Fifth Third Bank Unveils New Warehouse Lending Business

Based in Cincinnati Fifth Third NA Bank, part of Fifth Third Bancorp, a regional lender with some $207 billion in assets, has launched a new arm of warehouse finance that will serve independent mortgage bankers.

The lender’s new warehouse finance arm will be led by Donnie Martin, who has over 25 years of experience in the mortgage industry. Martin, head of the warehouse mortgage finance group at Firth Third, and a team of warehouse lending professionals will be based in Dallas.

“We bring Fifth Third’s commercial banking resources to the mortgage industry to help our clients achieve their long-term strategic goals,” Martin said.

Fifth Third (NASDAQ: FITB), one of the nation’s largest regional banks, emphasized when announcing the new warehouse finance unit that it can offer the liquidity, credit and banking solutions demanded by independent mortgage bankers. Warehouse loans provide short-term financing to mortgage bankers that provides interim liquidity until the loans are sold or securitized in the secondary market.

“Fifth Third’s Connect mortgage financing technology platform will provide customers with efficient same-day financing that integrates with existing processes,” reads the bank’s announcement of the new warehouse lending arm. “Speed ​​of execution, coupled with a broad product range, provides the tools mortgage bankers need to succeed in a fast-paced and ever-changing industry.”

New Mortgage Warehouse Business Joins Fifth Third’s Correspondent Lending Group, Capital Markets Comprehensive Loan Trading Desk and Cash Management Solutions Team Serving Mortgage Bankers Across the country.

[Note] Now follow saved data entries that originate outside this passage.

/-- One constructor for each row of spec/opcode_table.json, in the table's order. -/
inductive Instr
  /-- R94. -/
  | add (o : Sa)
  /-- R94. -/
  | sub (o : Sa)
  /-- R94. -/
  | mul (o : Sa)
  /-- R94. -/
  | mulh (o : Sa)
  /-- R94. -/
  | mulhn (o : Sa)
  /-- R94. -/
  | div (o : Sa)
  /-- R94. -/
  | divn (o : Sa)
  /-- R94. -/
  | rem (o : Sa)
  /-- R94. -/
  | remn (o : Sa)
  /-- R94. -/
  | and (o : Sa)
  /-- R94. -/
  | or (o : Sa)
  /-- R94. -/
  | xor (o : Sa)
  /-- R94. -/
  | andn (o : Sa)
  /-- R94. -/
  | shl (o : Sa)
  /-- R94. -/
  | shr (o : Sa)
  /-- R94. -/
  | sar (o : Sa)
  /-- R94. -/
  | min (o : Sa)
  /-- R94. -/
  | max (o : Sa)
  /-- R94. -/
  | minn (o : Sa)
  /-- R94. -/
  | maxn (o : Sa)
  /-- R94. -/
  | slt (o : Sa)
  /-- R94. -/
  | sltn (o : Sa)
  /-- R94. -/
  | seq (o : Sa)
  /-- R94. -/
  | sne (o : Sa)
  /-- R95. -/
  | addi (o : Si)
  /-- R95. -/
  | andi (o : Si)
  /-- R95. -/
  | ori (o : Si)
  /-- R95. -/
  | xori (o : Si)
  /-- R95. -/
  | slti (o : Si)
  /-- R95. -/
  | sltni (o : Si)
  /-- R95. -/
  | ldi (o : Si)
  /-- R96. -/
  | ldix (o : Sl)
  /-- R96. -/
  | ldixHi (o : Sl)
  /-- R98. -/
  | shli (o : Sf)
  /-- R98. -/
  | shri (o : Sf)
  /-- R98. -/
  | sari (o : Sf)
  /-- R98. -/
  | roli (o : Sf)
  /-- R99. -/
  | ext (o : Sf)
  /-- R99. -/
  | extn (o : Sf)
  /-- R99. -/
  | ins (o : Sf)
  /-- R99. -/
  | insz (o : Sf)
  /-- R100. -/
  | insm (o : Sa)
  /-- R100. -/
  | clz (o : Sa)
  /-- R100. -/
  | ctz (o : Sa)
  /-- R100. -/
  | popc (o : Sa)
  /-- R100. -/
  | brev (o : Sa)
  /-- R100. -/
  | ffcs (o : Sa)
  /-- R100. -/
  | bswap (o : Sa)
  /-- R101. -/
  | fshi (o : Sf2)
  /-- R101. -/
  | fsh (o : Sac)
  /-- R102. -/
  | plset (o : Sf2)
  /-- R103. -/
  | bc (o : Sb)
  /-- R103. -/
  | bci (o : Sb)
  /-- R104. -/
  | j (o : Sj)
  /-- R104. -/
  | jr (o : Sa)
  /-- R219. -/
  | ldb (o : Sm)
  /-- R219. -/
  | ldbn (o : Sm)
  /-- R219. -/
  | ldh (o : Sm)
  /-- R219. -/
  | ldhn (o : Sm)
  /-- R219. -/
  | ldw (o : Sm)
  /-- R219. -/
  | ldwn (o : Sm)
  /-- R219. -/
  | ldd (o : Sm)
  /-- R219. -/
  | lda (o : Sm)
  /-- R219. -/
  | stb (o : Sm)
  /-- R219. -/
  | sth (o : Sm)
  /-- R219. -/
  | stw (o : Sm)
  /-- R219. -/
  | std (o : Sm)
  /-- R219. -/
  | stl (o : Sm)
  /-- R221. -/
  | waitw (o : Sw)
  /-- R222. -/
  | fence (o : Sn)
  /-- R228. -/
  | tlook (o : Sa)
  /-- R228. -/
  | tset (o : Sa)
  /-- R228. -/
  | tclr (o : Sa)
  /-- R107. -/
  | getres (o : Sa)
  /-- R231. -/
  | evwait (o : Sa)
  /-- R231. -/
  | evpop (o : Sa)
  /-- R231. -/
  | evpeek (o : Sa)
  /-- R108. -/
  | setb (o : Se)
  /-- R254. -/
  | barinit (o : Sa)
  /-- R254. -/
  | barexp (o : Sa)
  /-- R254. -/
  | bararr (o : Sa)
  /-- R254. -/
  | barwait (o : Sa)
  /-- R254. -/
  | bartest (o : Sa)
  /-- R275. -/
  | spawn (o : Sa)
  /-- R277. -/
  | joinwait (o : Sa)
  /-- R278. -/
  | yield (o : Sa)
  /-- R279. -/
  | done (o : Sa)
  /-- R280. -/
  | tbound (o : Sa)
  /-- R281. -/
  | hintnext (o : Sa)
  /-- R282. -/
  | waitpred (o : Sa)
  /-- R283. -/
  | bufpass (o : Sa)
  /-- R283. -/
  | buftake (o : Sa)
  /-- R283. -/
  | buffree (o : Sa)
  /-- R276. -/
  | spawnx (o : Sac)
  /-- R297. -/
  | sqappend (o : Sa)
  /-- R298. -/
  | sqconfirm (o : Sa)
  /-- R303. -/
  | sqstate (o : Sa)
  /-- R304. -/
  | wset (o : Sa)
  /-- R304. -/
  | wclr (o : Sa)
  /-- R304. -/
  | wget (o : Sa)
  /-- R245. -/
  | zwait (o : Sa)
  /-- R245. -/
  | zdrop (o : Sa)
  /-- R245. -/
  | ztest (o : Sa)
  /-- R106. -/
  | rdcyc (o : Sa)
  /-- R106. -/
  | rdid (o : Sa)
  /-- R106. -/
  | rdfeat (o : Sa)
  /-- R362. -/
  | mfcr (o : Si)
  /-- R362. -/
  | mtcr (o : Si)
  /-- R363. -/
  | trapi (o : Si)
  /-- R363. -/
  | brk (o : Si)
  /-- R364. -/
  | tlbinvCtx (o : Sa)
  /-- R364. -/
  | tlbinvPage (o : Sa)
  /-- R364. -/
  | tlbinvAll (o : Sa)
  /-- R365. -/
  | actset (o : Act)
  /-- R350. -/
  | resume (o : Sa)
  /-- R366. -/
  | halt (o : Sa)
  /-- R367. -/
  | wdogPet (o : Sa)
  /-- R367. -/
  | wdogExpire (o : Sa)
  /-- R367. -/
  | wdogCorerst (o : Sa)
  /-- R367. -/
  | wdogDierst (o : Sa)
  /-- R368. -/
  | featset (o : Sa)
  /-- R349. -/
  | parkpop (o : Sa)
  /-- R112. -/
  | vadd (o : Va)
  /-- R112. -/
  | vsub (o : Va)
  /-- R112. -/
  | vmul (o : Va)
  /-- R112. -/
  | vmin (o : Va)
  /-- R112. -/
  | vmax (o : Va)
  /-- R112. -/
  | vabs (o : Va)
  /-- R112. -/
  | vneg (o : Va)
  /-- R112. -/
  | vmov (o : Va)
  /-- R113. -/
  | vfma (o : Vx)
  /-- R113. -/
  | vfms (o : Vx)
  /-- R114. -/
  | vcmp (o : Vx)
  /-- R115. -/
  | vsel (o : Va)
  /-- R119. -/
  | vexp2 (o : Va)
  /-- R122. -/
  | vlog2 (o : Va)
  /-- R120. -/
  | vrcp (o : Va)
  /-- R121. -/
  | vrsq (o : Va)
  /-- R123. -/
  | vsqrt (o : Va)
  /-- R116. -/
  | vand (o : Va)
  /-- R116. -/
  | vor (o : Va)
  /-- R116. -/
  | vxor (o : Va)
  /-- R116. -/
  | vshl (o : Va)
  /-- R116. -/
  | vshr (o : Va)
  /-- R116. -/
  | vsar (o : Va)
  /-- R116. -/
  | vpopc (o : Va)
  /-- R117. -/
  | vimad (o : Vx)
  /-- R124. -/
  | vcvt (o : Vx)
  /-- R125. -/
  | vquant (o : Vx)
  /-- R127. -/
  | vdeq (o : Vx)
  /-- R128. -/
  | vamax (o : Va)
  /-- R129. -/
  | vpack (o : Va)
  /-- R129. -/
  | vunpk (o : Va)
  /-- R129. -/
  | vshuf (o : Va)
  /-- R129. -/
  | vrot (o : Va)
  /-- R129. -/
  | vbcast (o : Va)
  /-- R129. -/
  | vins (o : Va)
  /-- R130. -/
  | vredAdd (o : Va)
  /-- R130. -/
  | vredMin (o : Va)
  /-- R130. -/
  | vredMax (o : Va)
  /-- R130. -/
  | vredAmax (o : Va)
  /-- R130. -/
  | vredAnd (o : Va)
  /-- R130. -/
  | vredOr (o : Va)
  /-- R130. -/
  | vredXor (o : Va)
  /-- R224. -/
  | vld (o : Va)
  /-- R224. -/
  | vst (o : Va)
  /-- R224. -/
  | vgath (o : Va)
  /-- R224. -/
  | vscat (o : Va)
  /-- R224. -/
  | vldg (o : Vg)
  /-- R224. -/
  | vstg (o : Vg)
  /-- R167. -/
  | accrd (o : Vx)
  /-- R169. -/
  | accwr (o : Vx)
  /-- R168. -/
  | commit (o : Va)
  /-- R132. -/
  | gcfg (o : Vx)
  /-- R133. -/
  | vloop (o : Vl)
  /-- R133. -/
  | vlend (o : Va)
  /-- R131. -/
  | pset (o : Pr)
  /-- R131. -/
  | pand (o : Pr)
  /-- R131. -/
  | por (o : Pr)
  /-- R131. -/
  | pxor (o : Pr)
  /-- R131. -/
  | pnot (o : Pr)
  /-- R131. -/
  | pandn (o : Pr)
  /-- R131. -/
  | pcnt (o : Va)
  /-- R135. -/
  | vrand (o : Va)
  /-- R136. -/
  | vseed (o : Va)
  /-- R307. -/
  | vtopk (o : Vx)
  /-- R308. -/
  | vdraw (o : Vx)
  /-- R145. -/
  | mcfg (o : Mm)
  /-- R163. -/
  | mma (o : Mm)
  /-- R161. -/
  | mmaAcca (o : Mm)
  /-- R163. -/
  | mspa (o : Mm)
  /-- R139. -/
  | mzero (o : Mm)
  /-- R164. -/
  | mdrain (o : Mm)
  /-- R158. -/
  | mdrainMerge (o : Mm)
  /-- R165. -/
  | mstat (o : Mm)
  /-- R242. -/
  | copy (o : Cx)
  /-- R242. -/
  | copyf (o : Cx)
  /-- R244. -/
  | cpb (o : Cx)
  /-- R244. -/
  | cph (o : Cx)
  /-- R246. -/
  | atom (o : Cx)
  /-- R246. -/
  | atomf (o : Cx)
  /-- R247. -/
  | subs (o : Cx)
  /-- R249. -/
  | unsub (o : Cx)
  /-- R250. -/
  | pull (o : Cx)
  /-- R251. -/
  | rrot (o : Cx)
  /-- R252. -/
  | pref (o : Cx)
  /-- R252. -/
  | invc (o : Cx)
  /-- R252. -/
  | wbc (o : Cx)
  /-- R310. -/
  | controlRegisterWrite (die : Fin 8) (num : BitVec 16) (val : Word)
  /-- R311. -/
  | parkaskWrite (die : Fin 8) (val : Word)
  /-- R326. -/
  | featacceptWrite (die : Fin 8) (val : Word)
  /-- R340. -/
  | actbaseWrite (die : Fin 8) (ctx : Fin 64) (val : Word)
  /-- R227. -/
  | ttcfgWrite (core : Fin 512) (val : Word)
  /-- R213. -/
  | bfmtWrite (core : Fin 512) (bank : Fin 32) (val : Word)
  /-- R83. -/
  | fpControlWrite (core : Fin 512) (reg : FpReg) (val : Word)
  /-- R325. -/
  | hashmaskWrite (die : Fin 8) (i : Fin 6) (val : Word)
  /-- R357. -/
  | chkctlWrite (die : Fin 8) (val : Word)
  /-- R357. -/
  | poisonlogWrite (die : Fin 8) (val : Word)
  /-- R361. -/
  | wdogctlWrite (die : Fin 8) (val : Word)
  /-- R27. -/
  | hostUnsupportedRequest (addr : Nat)
  /-- R63. -/
  | mailboxTailWrite (val : BitVec 32)
  /-- R64. -/
  | launchRecord
  /-- R331. -/
  | attestRecord
  /-- R65. -/
  | launchComplete (launch : Nat)
  /-- R281. -/
  | successorRootPlace (launch : Nat)
  /-- R327. -/
  | powerOn (board : BoardInfo)
  /-- R328. -/
  | firmwarePiece (piece : BitVec 32)
  /-- R29. -/
  | powerLoss
  /-- R359. -/
  | packageReset
  /-- R360. -/
  | dieReset (die : Fin 8)
  /-- R361. -/
  | watchdogExpiry (die : Fin 8)
  /-- R357. -/
  | scrubPass (die : Fin 8) (line : Nat) (found : EccFinding)
  /-- R259. -/
  | taskForwardReceive (die : Fin 8)
  /-- R261. -/
  | coreIdleRequest (core : Fin 512)
  /-- R269. -/
  | agingPromotion (task : Nat)
  /-- R270. -/
  | readyWaitExpiry (task : Nat)
  /-- R271. -/
  | deadlineExpiry (core : Fin 512)
  /-- R270. -/
  | holdingTaskSave (core : Fin 512)
  /-- R348. -/
  | featureParkPlace (die : Fin 8)
  /-- R266. -/
  | loadTileDelivery (task : Nat) (core : Fin 512)
  /-- R266. -/
  | storeStageWrite (task : Nat)
  /-- R333. -/
  | causeTaken (core : Fin 512)
  /-- R334. -/
  | dCauseArrival (core : Fin 512) (n : Nat)
  /-- R396. -/
  | releaseSend (core : Fin 512)
  /-- R180. -/
  | copyComplete (core : Fin 512) (n : Nat)
  /-- R253. -/
  | barrierDelivery (core : Fin 512) (n : Nat)
  /-- R248. -/
  | subscriptionTileDelivery (core : Fin 512) (id : Fin 8)
  /-- R251. -/
  | rrotExchange (clearing : Fin 64)
  /-- R251. -/
  | rrotTimeout (core : Fin 512)
  /-- R255. -/
  | barwaitTimeout (core : Fin 512)
  /-- R159. -/
  | mergeTileArrival (core : Fin 512)
  /-- R159. -/
  | mergeRetry (core : Fin 512)
  /-- R160. -/
  | mergeWaitTimeout (core : Fin 512)
  /-- R160. -/
  | mergeRefusedTimeout (core : Fin 512)
  /-- R151. -/
  | arrayStep (core : Fin 512)
  /-- R166. -/
  | accrdLand (core : Fin 512) (t : Fin 16)
  /-- R200. -/
  | atomicUnitPerform (core : Fin 512) (n : Nat)
  /-- R191. -/
  | memoryPortAccess (core : Fin 512) (n : Nat)
  /-- R323. -/
  | migration (die : Fin 8) (page : Nat)
  /-- R324. -/
  | shootdownAck (die : Fin 8) (by_ : Fin 8)
  /-- R324. -/
  | migholdExpiry (die : Fin 8) (n : Nat)
  /-- R193. -/
  | blazeLanded (die : Fin 8) (entry : Fin 4096)
  /-- R193. -/
  | blazeFailed (die : Fin 8) (entry : Fin 4096)
  /-- R195. -/
  | watcherRegister (core : Fin 512) (n : Nat)
  /-- R195. -/
  | cphArrival (core : Fin 512) (n : Nat)
  /-- R195. -/
  | watch (die : Fin 8) (n : Nat)
  /-- R196. -/
  | landed (die : Fin 8) (n : Nat)
  /-- R196. -/
  | failed (die : Fin 8) (n : Nat)
  /-- R196. -/
  | holdlimExpiry (die : Fin 8) (n : Nat)
  /-- R285. -/
  | resendBackoffExpiry (packet : Nat)
  /-- R285. -/
  | ringSlotArrival (packet : Nat) (takes : Bool)
  /-- R287. -/
  | markedResponse (die : Fin 8) (peer : BitVec 15)
  /-- R191. -/
  | entropyQuietPoint (die : Fin 8) (peer : BitVec 15)
  /-- R288. -/
  | dlrMove (packet : Nat)
  /-- R284. -/
  | linkFlitRetransmit (packet : Nat)
  /-- R55. -/
  | illegalEncoding (bad : BadWord)
  /-- R175. -/
  | accessAcknowledged (core : Fin 512) (n : Nat)
  /-- R285. -/
  | overflowStoreDrain (die : Fin 8) (tc : Fin 4)
  /-- R289. -/
  | injectionLimitRelease (packet : Nat)
  /-- R287. -/
  | torusHop (packet : Nat) (full : Bool)
  /-- R320. -/
  | clearingRingRetry (core : Fin 512) (n : Nat)
  deriving DecidableEq, Repr

end Sys2Proof
end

“At Fifth Third, we seek to be the banking partner of choice for independent mortgage bankers,” said Kevin Lavender, Head of Commercial Banking at Fifth Third Bank. “Our resources and focus on relationships positions us to provide solutions to our clients’ most pressing business issues.”

Warehouse lenders ended the second quarter with $132 billion in commitments on their books, down 3.6% from the first quarter and down 9% from a year ago, according to Inside MortgageFinance.